Before the opening curtain of A Moon for the Misbegotten on Broadway, Director Jose Quintero hugged Colleen Dewhurst for good luck. "Good luck?" the actress asked indignantly. "You think that after 16 years of rehearsing this play I am going to fumble now " Indeed, Dewhurst first played the role of Josie Hogan (an Irish- American farmer's daughter who attempts to conceal her clumsy body and a troublesome virginity in a smokescreen of Gaelic bluster and barroom humor) in Quintero's 1957 production at Spoleto and again at Buffalo's Studio Arena Theater in 1965. Nevertheless, Jose, Colleen and Leading Man Jason Robards were unprepared for the thunderous reception that greeted this Moon.
Good Notices. "I want to stand in front of the audience and shout 'I am so happy!' " exults Dewhurst. "It seems to me that I have spent all my life getting good notices. Then the producer visits us backstage"in a split second her gray-green eyes flash from fawnlike softness to New England granite"and the next thing we know everybody is crying because we can't stay open."
In 27 years of openings and closings, though, Dewhurst has won a reputation as one of the stage's most lavishly gifted actresses (Hollywood has never especially taken to her, nor she to it). Among her collection of accolades are a Drama Desk award for her portrayal of the mother in Mourning Becomes Electro (1972), an Obie for Abbie Putnam in Desire Under the Elms (1963), a Tony for her widowed mother in All the Way Home (1961). Moon, however, is her first commercial smash. After the opening night, Producer Richard Horner assured the cast: "You can unpack your bags; you are not going on the road. We are staying in New York."
A tall handsome woman with a voluptuous figure, Dewhurst is well suited to O'Neill's full-blooded Earth Mother conception of women. She believes in acting from the gut rather than the brain. "I love to see people's intelligence tripped up by their emotional drive," she says. "I can't play the human goodies, the perfect miss going through God's trials because it was God's will. I would be in a rage." Says Quintero: "She draws her strength from the bottoms of her feet she loves to run barefooted. And Colleen is endowed with one of the great faces in the world; you can read her whole history, from the time she was a girl through womanhood."
The daughter of a hockey player, Dewhurst was born in Montreal.
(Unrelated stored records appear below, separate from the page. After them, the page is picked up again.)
/-- Decides one sector once its snoops are answered: the entry, the grant and what is written, as Table 7-8 says. -/
def Dev.finishSector (t : Txn) (src : Src) (x : Grant × Dev) (k : Nat) : Grant × Dev :=
  let (g, d) := x
  let r := t.req
  let line := r.line.toNat
  let e := d.ent line
  let a := r.src.tracked
  let s := e.sec k
  let dead := t.dead.getLsbD k
  -- a silent holder: the sector is UNCACHED (R191)
  let e := if dead then e.drop k else e
  let bit := (1 : BitVec 4) <<< k
  let v := Line.sector src.data k
  let p := src.poison.getLsbD k
  -- dirty recalled data of a loom
  let dirty := t.got.getLsbD k && t.dirty.getLsbD k
  let noCopy := dead || s.st = .uncached || ((s.st = .excl || s.st = .owned) && !t.kept.getLsbD k && some s.owner ≠ a)
  let selfDrop := s.st = .excl && some s.owner = a
  let give (g : Grant) (e : CatEnt) (d : Dev) (ex own : Bool) : Grant × Dev :=
    let e := if dead then e.drop k else if p then (match (e.sec k).st with | .excl => e.drop k | _ => e) else e
    ({ g with data := Line.setSector g.data k (if p then 0 else v), sects := g.sects ||| bit,
              excl := if ex && !p then g.excl ||| bit else g.excl,
              own := if own && !p then g.own ||| bit else g.own,
              poison := if p then g.poison ||| bit else g.poison }, d.setEnt line e)
  -- a modification of poisoned data raises POISON_READ where no DRAM read has done so (Table 9-3)
  let note (d : Dev) : Dev :=
    if src.atrium.getLsbD k then d.memEvent .poisonRead (256 * line + 64 * k) false 0 63 63 else d
  match r.kind with
  | .readShared =>
    match a with
    | none => give g e d false false
    | some id =>
      -- dirty data whose holder keeps no copy is written to memory (Table 7-9)
      let g := if noCopy && dirty then g.put k (BitVec.allOnes 64) v false else g
      if noCopy || selfDrop then
        -- the sharers of an OWNED sector whose owner holds no copy any more keep theirs
        if id < 4096 && (s.st ≠ .owned || dead) then give g (e.giveExcl k id) d true false
        else give g (e.share k id) d false false
      else match s.st with
        | .excl =>
          if dirty then give g ((e.setSec k ⟨.owned, s.owner⟩).addSharer id) d false false
          else give g ((e.share k s.owner).addSharer id) d false false
        | _ => give g (e.addSharer id) d false false
  | .readOwn => match a with
    | some id => give g (e.giveExcl k id) d false true
    | none => give g (e.drop k) d false false
  | .upgrade => match a with
    | some id =>
      if holds e k a && !dead then
        ({ g with comp := g.comp ||| bit }, d.setEnt line (e.giveExcl k id))
      else give g (e.giveExcl k id) d false true
    | none => (g, d)
  | .ownNoData => match a with
    | some id =>
      if dead then give g e d false false
      else ({ g with comp := g.comp ||| bit }, d.setEnt line (e.giveExcl k id))
    | none => (g, d)
  | .readOnce =>
    let e := if selfDrop then e.drop k
      else if (s.st = .excl || s.st = .owned) && !dead && !t.got.getLsbD k && !t.kept.getLsbD k then
        (if s.st = .excl then e.drop k else e.setSec k ⟨.shared, 8191⟩) else e
    give g e d false false
  | .write =>
    let m := maskSector r.mask k
    let d := d.setEnt line (e.drop k)
    let w := Line.sector r.data k
    let bad := r.poison.getLsbD k
    ({ (if r.full k then g.put k m w bad
        else if dead then g
        else if dirty then g.put k (BitVec.allOnes 64) (mergeSector v w m) bad
        else if m = 0 then g else g.put k m w bad) with hint := r.place.toNat / 2 ^ 12 = 2 }, d)
  | .atomic op =>
    let d := d.setEnt line (e.drop k)
    if p then ({ g with poison := g.poison ||| bit, sects := g.sects ||| bit }, note d)
    else
      let (v', old) := atomSector r op v
      ({ (g.put k (BitVec.allOnes 64) v' false) with data := old.setWidth 2048, sects := g.sects ||| bit }, d)
  | .reduceWrite =>
    let d := if p then note (d.setEnt line (e.drop k)) else d.setEnt line (e.drop k)
    let lost := p || r.poison.getLsbD k
    let (v', d) := d.reduceSector (256 * line + 64 * k) v lost (maskSector r.mask k) (Line.sector r.data k)
    (if dirty || (!lost && v' ≠ v) then g.put k (BitVec.allOnes 64) v' false else g, d)
  | .writeBack =>
    if some s.owner = a && (s.st = .excl || s.st = .owned) then
      let m := match r.src with | .head _ => maskSector r.mask k | _ => BitVec.allOnes 64
      let sharers := e.ptrs ≠ [] || e.coarse
      (g.put k m (Line.sector r.data k) (r.poison.getLsbD k),
       d.setEnt line (if s.st = .owned && sharers then e.setSec k ⟨.shared, 8191⟩ else e.drop k))
    else (g, d)
  | .writeClean =>
    match a with
    | some id =>
      if s.owner = id && (s.st = .excl || s.st = .owned) then
        (g.put k (BitVec.allOnes 64) (Line.sector r.data k) (r.poison.getLsbD k),
         if s.st = .owned then d.setEnt line (e.share k id) else d)
      else (g, d)
    | none => (g, d)
  | .cleanEvict =>
    if some s.owner = a && s.st = .excl then (g, d.setEnt line (e.drop k)) else (g, d)

/-- Decides sectors of a transaction together: silent holders' sectors are poisoned, the stored data is read once, every
sector is decided, and what results is written once. -/
def Dev.finish (d : Dev) (t : Txn) (ks : List Nat) : Grant × Dev :=
  let line := t.req.line.toNat
  let dead := (ks.filter (fun k => t.dead.getLsbD k)).foldl setBit4 (0 : BitVec 4)
  let d := if dead = 0 then d else d.poisonLine line dead
  let (src, d) := d.source t ks
  let (g, d) := ks.foldl (Dev.finishSector t src) (({} : Grant), d)
  (g, if g.wmask = 0 then d else d.writeLine line g.wmask g.wdata g.wpoison g.hint)

/-- Requests whose line stays busy until CompAck: those that grant a tracked copy (R175). -/
def ReqKind.acked : ReqKind → Bool
  | .readShared | .readOwn | .upgrade | .ownNoData => true
  | _ => false

/-- Sends the answer of a grant: Data for sectors with data, Comp for ownership without data. -/
def Dev.answer (d : Dev) (r : Req) (g : Grant) : Dev :=
  let d := if g.sects ≠ 0 then
      d.sendMsg { kind := .data, agent := r.src, tag := r.tag, line := r.line, sects := g.sects, data := g.data,
                  excl := g.excl, own := g.own, poison := g.poison }
    else d
  if g.comp ≠ 0 then
    d.sendMsg { kind := .comp, agent := r.src, tag := r.tag, line := r.line, sects := g.comp, own := g.comp }
  else d

/-- Requests that end with a Comp of their own. -/
def ReqKind.comped : ReqKind → Bool
  | .writeBack | .writeClean | .write | .reduceWrite => true
  | _ => false

/-! ### Freeing a line and starting requests -/

/-- Reserved trackers of a home that are taken or promised: open transactions, Credits under way, and credited requests
that wait for their line (R175 to R177). -/
def Dev.reservedUse (d : Dev) (m : Nat) : Nat :=
  d.trackers m true + (d.weave.msgs.filter (fun x => x.kind = .credit && x.line.toNat = m)).length
    + (d.weave.waitQ.filter (fun r => r.credit && d.home (256 * r.line.toNat) = m)).length

/-- Sends Credit to a pending requester of home m when a tracker frees and a reserved one is there for it: increasing agent
order, round robin (R176). -/
def Dev.giveCredit (d : Dev) (m : Nat) : Dev :=
  match Fmap.get [] d.weave.credit m with
  | [] => d
  | q@(k0 :: _) =>
    if d.reservedUse m ≥ 64 then d else
    let last := Fmap.get 0 d.weave.creditLast m
    let k := (q.find? (fun k => k > last)).getD k0
    let w := { d.weave with credit := Fmap.put d.weave.credit m (q.filter (· ≠ k)),
                            creditLast := Fmap.put d.weave.creditLast m k }
    ({ d with weave := w } : Dev).sendMsg { kind := .credit, agent := agentOfOrder k, tag := 0, line := BitVec.ofNat 40 m, sects := 0 }

/-- A transaction ends: its tracker is free, and a pending requester gets a Credit. -/
def Dev.endTxn (d : Dev) (line : Nat) : Dev :=
  ({ d with weave := { d.weave with txns := Fmap.del d.weave.txns line } } : Dev).giveCredit (d.home (256 * line))

/-- A Stash, a transaction of its own after the write's Comp (R189, R190): the push is sent and keeps the line busy. -/
def Dev.pushStash (d : Dev) (t : Txn) : Dev :=
  let r := t.req
  (d.setTxn r.line.toNat { t with phase := .stash, waits := [], todo := 0 }).sendMsg
    { kind := .stash, agent := .cache (BitVec.ofNat 12 (r.place.toNat % 2 ^ 12)), tag := r.tag, line := r.line, sects := r.sects,
      data := r.data, wing := r.wing }

/-- A transaction that has decided all its sectors: Comp, CompAck wait.  A hinted push goes on as a Stash transaction, which
needs an entry first (R189, R190). -/
def Dev.finished (d : Dev) (t : Txn) : Dev :=
  let line := t.req.line.toNat
  let r := t.req
  if r.kind.acked && r.src.tracked.isSome then d.setTxn line { t with phase := .ack, waits := [], todo := 0 }
  else
    let d := if r.kind.comped then d.sendMsg { kind := .comp, agent := r.src, tag := r.tag, line := r.line, sects := r.sects } else d
    let pushed := if r.kind = .write && r.place.toNat / 2 ^ 12 = 1 then
        (List.range 4).filter (fun k => r.full k && !r.poison.getLsbD k) else []
    if pushed.isEmpty then d.endTxn line
    else d.setTxn line { req := { r with sects := pushed.foldl setBit4 0 }, phase := .room, todo := 0, reserved := t.reserved, push := true }

/-- Sends the snoops that one sector of a request needs. -/
def Dev.snoopNeed (d : Dev) (r : Req) (e : CatEnt) (n : Nat × Need) : List Snoop × Dev :=
  let line := r.line.toNat
  let bit := (1 : BitVec 4) <<< n.1
  let (ws, d) := match n.2.ask with
    | none => (([] : List Snoop), d)
    | some (k, id) => let (s, d) := d.snoop k line bit id; ([s], d)
  if n.2.sharers then
    let e' := if (e.sec n.1).st = .owned then e.dropSharer (e.sec n.1).owner else e
    let not_ := match r.kind with
      | .write | .atomic _ | .reduceWrite => none
      | _ => r.src.tracked
    let (s, d) := d.snoopSharers line e' bit not_
    (ws ++ s, d)
  else (ws, d)

/-- A request needs a catalogue entry when it grants a tracked copy. -/
def Req.wantsEntry (r : Req) : Bool := r.kind.acked && r.src.tracked.isSome

/-- Opens the snoops a request needs on its own line.  A tracked read is answered at once for the sectors that need none
(the example of R193); any other request is decided as a whole, so that one answer brings all its sectors. -/
def Dev.resolve (d : Dev) (t : Txn) : Dev :=
  let line := t.req.line.toNat
  if t.push then d.pushStash t else
  let e := d.ent line
  let ks := sectList t.req.sects
  let (ws, ready, d) := ks.foldl (fun (x : List Snoop × List Nat × Dev) k =>
    let (w, d) := x.2.2.snoopNeed t.req e (k, need t.req e k)
    (x.1 ++ w, if w.isEmpty then x.2.1 ++ [k] else x.2.1, d)) (([] : List Snoop), ([] : List Nat), d)
  let now := if ws.isEmpty || t.req.wantsEntry then ready else []
  let todo := (ks.filter (fun k => !now.contains k)).foldl setBit4 (0 : BitVec 4)
  let (g, d) := d.finish t now
  let d := d.answer t.req g
  if todo = 0 then d.finished { t with todo := 0 }
  else d.setTxn line { t with phase := .snoop, waits := ws, todo := todo }

/-- A page that is HELD keeps its requests waiting (Table 8-6). -/
def Dev.pageHeld (d : Dev) (line : Nat) : Bool := (d.locOf (line / 2 ^ 18)).st = .held

/-- The victim of R183: none while every line of the set is busy or in a HELD page. -/
def Dev.victim (d : Dev) (line : Nat) : Option Nat :=
  let es := (d.setEnts line).filter (fun c => !d.busy c.1 && !d.pageHeld c.1)
  let ways := d.asm.catWays
  let last := Fmap.get (ways - 1) d.weave.lastWay (d.home (256 * line) * 2 ^ 19 + catSet line)
  let least := es.foldl (fun m c => min m c.2.holders) (match es with | [] => 0 | c :: _ => c.2.holders)
  let order := (List.range ways).map (fun i => (last + 1 + i) % ways)
  order.findSome? fun w => (es.find? (fun c => c.2.way = w && c.2.holders = least)).map (·.1)

/-- Gives the line an entry in a free way, so that the grant has one. -/
def Dev.openEnt (d : Dev) (line : Nat) : Dev :=
  if (Fmap.find d.weave.cat line).isSome then d else
  let used := (d.setEnts line).map (fun c => c.2.way)
  match (List.range d.asm.catWays).find? (fun w => !used.contains w) with
  | some w => { d with weave := { d.weave with cat := Fmap.put d.weave.cat line { way := w } } }
  | none => d

/-- Once every holder of the victim has answered, its entry is reused and the request goes on (R183). -/
def Dev.evicted (d : Dev) (t : Txn) (v : Nat) : Dev :=
  let m := d.home (256 * v)
  let e := d.ent v
  let d := if t.dead = 0 then d else d.poisonLine v t.dead
  let put := t.dirty &&& ~~~t.dead
  let mask := (sectList put).foldl (fun (x : BitVec 256) k => x ||| fullMask k) 0
  let d := if put = 0 then d else d.writeLine v mask t.data 0 false
  let w := { d.weave with cat := Fmap.del d.weave.cat v,
                          lastWay := Fmap.put d.weave.lastWay (m * 2 ^ 19 + catSet v) e.way }
  let d := ({ d with weave := w } : Dev).satAdd Fld.CAT_STATS_EVICTIONS m 1
  let t' := { t with phase := .snoop, waits := [], data := 0, got := 0, dirty := 0, kept := 0, dead := 0 }
  ((d.setTxn t.req.line.toNat t').openEnt t.req.line.toNat).resolve t'

/-- Every holder of a victim is asked for it (R183). -/
def Dev.evict (d : Dev) (t : Txn) (v : Nat) : Dev :=
  let e := d.ent v
  let (ws, d) := (List.range 4).foldl (fun (x : List Snoop × Dev) k =>
    let bit := (1 : BitVec 4) <<< k
    let s := e.sec k
    let x := if s.st = .excl || s.st = .owned then
        let (w, d) := x.2.snoop .recallInv v bit s.owner; (x.1 ++ [w], d) else x
    if s.st = .shared || s.st = .owned then
      let e' := if s.st = .owned then e.dropSharer s.owner else e
      let (w, d) := x.2.snoopSharers v e' bit none; (x.1 ++ w, d)
    else x) (([] : List Snoop), d)
  if ws.isEmpty then d.evicted t v
  else d.setTxn t.req.line.toNat { t with phase := .evict (BitVec.ofNat 40 v), waits := ws }

/-- The transaction needs an entry and its set has no way free. -/
def Dev.setFull (d : Dev) (t : Txn) : Bool :=
  (t.push || t.req.wantsEntry) && (Fmap.find d.weave.cat t.req.line.toNat).isNone &&
    (d.setEnts t.req.line.toNat).length ≥ d.asm.catWays

/-- An accepted transaction goes on: an entry is evicted first when the set is full, and awaited while no entry of the set
can be evicted (R183). -/
def Dev.enter (d : Dev) (t : Txn) : Dev :=
  let line := t.req.line.toNat
  if d.setFull t then
    match d.victim line with
    | none => d.setTxn line { t with phase := .room }
    | some v => d.evict t v
  else (if t.push || t.req.wantsEntry then d.openEnt line else d).resolve t

/-- Starts an accepted request. -/
def Dev.startTxn (d : Dev) (r : Req) (reserved : Bool) : Dev :=
  let t : Txn := { req := r, phase := .snoop, todo := r.sects, reserved := reserved }
  (d.setTxn r.line.toNat t).enter t

/-! ### Requests that wait at a home -/

/-- A line is not open to a request: it is busy, or an accepted request waits for it. -/
def Dev.lineTaken (d : Dev) (line : Nat) : Bool :=
  d.busy line || (d.weave.agedQ ++ d.weave.waitQ).any (fun r => r.line.toNat = line)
When she was seven, the family moved to the first in a succession of towns in the Midwestern U.S. Her mother, a Christian Scientist, "brought me up to be a person. It never entered her mind to raise a daughter just to be married." Dewhurst no longer practices the faithshe is a chain-smoker and enjoys white wine but she insists that "everything I like about myself comes from the religion, and when I get in a bad bind, my mind goes back to it."